Above, (PBO:VIS1 + PBO:VIS2 + PBO:VIS3 + PBO:VIS4) / 4 simplifies to x_PBO_VIS1, and (TRT:VIS1 + TRT:VIS2 + TRT:VIS3 + TRT:VIS4) / 4 simplifies to x_TRT_VIS1.

I also threw in a treatment effect version:

effects <- brm_archetype_average_effects(data)
summary(effects)
# This object is an informative prior archetype in brms.mmrm.
# The fixed effect parameters of interest express the
# marginal means as follows (on the link scale):
# 
#    PBO:VIS1 = 4*x_PBO_VIS1 - x_PBO_VIS2 - x_PBO_VIS3 - x_PBO_VIS4
#    PBO:VIS2 = x_PBO_VIS2
#    PBO:VIS3 = x_PBO_VIS3
#    PBO:VIS4 = x_PBO_VIS4
#    TRT:VIS1 = 4*x_PBO_VIS1 - x_PBO_VIS2 - x_PBO_VIS3 - x_PBO_VIS4 + 4*x_TRT_VIS1 - x_TRT_VIS2 - x_TRT_VIS3 - x_TRT_VIS4
#    TRT:VIS2 = x_PBO_VIS2 + x_TRT_VIS2
#    TRT:VIS3 = x_PBO_VIS3 + x_TRT_VIS3
#    TRT:VIS4 = x_PBO_VIS4 + x_TRT_VIS4

Above, x_PBO_VIS1 is still the average placebo response over all time points, but now x_TRT_VIS1 is the average treatment effect. In other words, x_TRT_VIS1 is the result of (TRT:VIS1 + TRT:VIS2 + TRT:VIS3 + TRT:VIS4) / 4 - (PBO:VIS1 + PBO:VIS2 + PBO:VIS3 + PBO:VIS4) / 4.

This brings us up to 6 different archetypes:

brm_archetype_average_cells()
brm_archetype_average_effects()
brm_archetype_cells()
brm_archetype_effects()
brm_archetype_successive_cells()
brm_archetype_successive_effects()

I believe this completes this PR, unless others have comments (please let me know). Archetypes are cheap, and it is easy for me to add more.

May 16 '24 15:05 wlandau

I also added a section to vignettes/archetypes.Rmd to explain the other archetypes.

May 16 '24 15:05 wlandau

One thing I kept thinking about: we regularly use MMRMs with baseline:time and treatment:time interactions. Elicitation seems to be more challenging then (due to the second interaction). Which archetype would I use, or how would a I construct a suitable one? Apologies if this is already covered and I missed it.

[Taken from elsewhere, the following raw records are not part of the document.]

/-! ### LOG (R167, R168) -/

/-- A program counter is no register that a record writes. -/
theorem pcReg_not_mem_recordRegs (k : Nat) :
    pcReg k ∉ [Reg.FM_LOG_head, Reg.FM_LOG_tail, Reg.FM_LOG_overwritten, Reg.HOST_IRQ_cause] := by
  intro h
  have units : ∀ r ∈ [Reg.FM_LOG_head, Reg.FM_LOG_tail, Reg.FM_LOG_overwritten, Reg.HOST_IRQ_cause],
      r / 0x1000000 ≠ 0x01 ∧ r / 0x1000000 < 0x20 := by decide
  obtain ⟨hm, hc⟩ := units _ h
  obtain hu | hu := pcReg_unit k <;> omega

/-- No program record is a first record (R569). -/
theorem quietLevel_program {n : Nat} (h : n < 3) : quietLevel (0x80 + n) := by
  rintro ⟨hl, -⟩
  omega

/-- The state once LOG has written its record. -/
def State.programRecord (s : State) (k : Nat) (f : KFmt) : State :=
  s.record (0x80 + f.sub.toNat) (seqUnit k) (seqInst k) 0xFFFF 0 0 f.imm.toNat (s.greg k f.a).toNat s.stampWord

@[simp] theorem State.programRecord_seq (s : State) (k j : Nat) (f : KFmt) : (s.programRecord k f).seq j = s.seq j := by
  rw [State.seq, State.programRecord, State.record_sq]; rfl

@[simp] theorem State.programRecord_greg (s : State) (k j : Nat) (f : KFmt) (r : BitVec 5) :
    (s.programRecord k f).greg j r = s.greg j r := by
  simp only [State.greg, State.programRecord_seq]

theorem State.programRecord_byte (s : State) (k i : Nat) (f : KFmt) : (s.programRecord k f).byte i = s.byte i :=
  State.byte_of_cells (by rw [State.programRecord, State.record_mem]) i

/-- A program record writes the log's own registers and the interrupt cause alone. -/
theorem State.programRecord_sameRegsBut (s : State) (k : Nat) {f : KFmt} (hf : f.sub.toNat < 3) :
    SameRegsBut s (s.programRecord k f) [Reg.FM_LOG_head, Reg.FM_LOG_tail, Reg.FM_LOG_overwritten, Reg.HOST_IRQ_cause] :=
  s.record_sameRegsBut _ _ _ _ _ _ _ _ (quietLevel_program hf)

theorem State.programRecord_pc (s : State) (k : Nat) {f : KFmt} (hf : f.sub.toNat < 3) :
    (s.programRecord k f).pc k = s.pc k := by
  rw [State.pc, State.rd, s.programRecord_sameRegsBut k hf _ (pcReg_not_mem_recordRegs k)]; rfl

/-- R568: the 32 bytes of a program record, at the head's place in the ring. -/
theorem State.programRecord_bytes (s : State) (k : Nat) (f : KFmt) :
    let n := s.rdN Reg.FM_LOG_head
    Tab.getBytes (s.programRecord k f).fm.ring (32 * (n % 1024)) 32 =
      leBytes 4 n ++ leBytes 1 (0x80 + f.sub.toNat) ++ leBytes 1 (seqUnit k) ++ leBytes 2 ((k - 1) % 4096) ++
        leBytes 2 0xFFFF ++ [0, 0] ++ leBytes 4 f.imm.toNat ++ leBytes 8 (s.greg k f.a).toNat ++ leBytes 8 s.stampWord := by
  intro n
  have h := Tab.getBytes_putBytes s.fm.ring (32 * (n % 1024))
    (recordBytes n (0x80 + f.sub.toNat) (seqUnit k) (seqInst k) 0xFFFF 0 0 f.imm.toNat (s.greg k f.a).toNat s.stampWord)
  rw [recordBytes_length, recordBytes_noSeverity, seqInst_eq] at h
  rw [State.programRecord, State.record_fm, recordBytes_noSeverity, seqInst_eq]
  exact h

/-- LOG of an assigned level and a code of 32 bits: its record, then g[d] and the program counter. -/
theorem execLog_eq {s : State} {q : SeqId} {f : KFmt} (hq : s.ready q = true) (hsub : f.sub.toNat < 3)
    (himm : f.imm.toNat < 2 ^ 32) :
    execLog q f s = .next (((s.programRecord (keyOf q) f).setGreg (keyOf q) f.d (BitVec.ofNat 64 (s.rdN Reg.FM_LOG_head))).setPc
      (keyOf q) (s.pc (keyOf q) + 8)) := by
  rw [execLog, State.cheul_of_ready hq]
  dsimp only
  rw [if_neg (by omega), State.writes, State.settle_ok_of_ready hq, State.nextPc, ← State.programRecord,
    s.programRecord_pc _ hsub]

/-- Settles O21: the record moves no sequencer, so g[d], the program counter and the log each move once. -/
theorem logWritesAProgramRecord : Obligations.LogWritesAProgramRecord := by
  intro q f s hq hsub himm k n unit
  have heq : exec (.log q f) s = _ := execLog_eq hq hsub himm
  obtain ⟨hd, hr⟩ := (s.programRecord k f).gets_setGreg k f.d (BitVec.ofNat 64 n)
  rw [heq]
  refine ⟨_, rfl, ⟨hd, fun r hne => ?_⟩, State.pc_setPc .., ?_, ?_, ?_, fun j hj => ?_, fun h hh => ?_, fun i => ?_⟩
  · exact (hr r hne).trans (s.programRecord_greg ..)
  · have hne : Reg.FM_LOG_head ≠ pcReg k := fun h => pcReg_not_mem_recordRegs k (h ▸ List.mem_cons_self ..)
    rw [State.rdN, State.rd, State.cell_setPc, if_neg hne, State.cell_setGreg]
    exact s.record_head _ _ _ _ _ _ _ _ (quietLevel_program hsub)
  · rw [State.setPc_fm, State.fm_setGreg]
    exact s.programRecord_bytes k f
  · rw [State.setPc_fm, State.fm_setGreg, State.programRecord, State.record_fm]
  · rw [State.seq_setPc, State.sameSeqsBut_setGreg _ _ _ _ j hj, State.programRecord_seq]
  · obtain ⟨hpc, hlog⟩ := not_or.1 (mt List.mem_cons.2 hh)
    rw [State.cell_setPc, if_neg hpc, State.cell_setGreg, s.programRecord_sameRegsBut k hsub h hlog]
  · exact ((s.programRecord k f).byte_setGreg k i f.d _).trans (s.programRecord_byte k i f)

end Sys2Proof.Machine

Is there usually a reason to set informative priors on baseline:time interactions? I would think these are nuisance parameters and solely used to explain noise. The current approach in the archetype interface is to manually compute the model matrix columns for these interactions and center them at their means. (Centering protects the interpretation of the parameters of interest against subtle reference level issues like the one from https://github.com/openpharma/brms.mmrm/discussions/24#discussioncomment-5928853.)

As for treatment:time, the three current *_cells() archetypes implicitly cover treatment:time interactions in different ways, but only in a simplified context where the precise meaning of each parameter is clear. There is currently no archetype for intercept + treatment + time + treatment:time, and I think it may be hard for users because the precise meaning of treatment:time depends on how the contrasts drop model matrix columns and which combination of levels is chosen as the reference level. For example, it's a bit hard to think of what an informative prior should be for treatment2:time2 when this parameter is defined relative to intercept + time2 + treatment2, and even this needs to take into account whether time1/treatment1 or time_N/treatment_N is dropped from the model matrix.

May 20 '24 13:05 wlandau

One thing I kept thinking about: we regularly use MMRMs with baseline:time and treatment:time interactions. Elicitation seems to be more challenging then (due to the second interaction). Which archetype would I use, or how would a I construct a suitable one? Apologies if this is already covered and I missed it.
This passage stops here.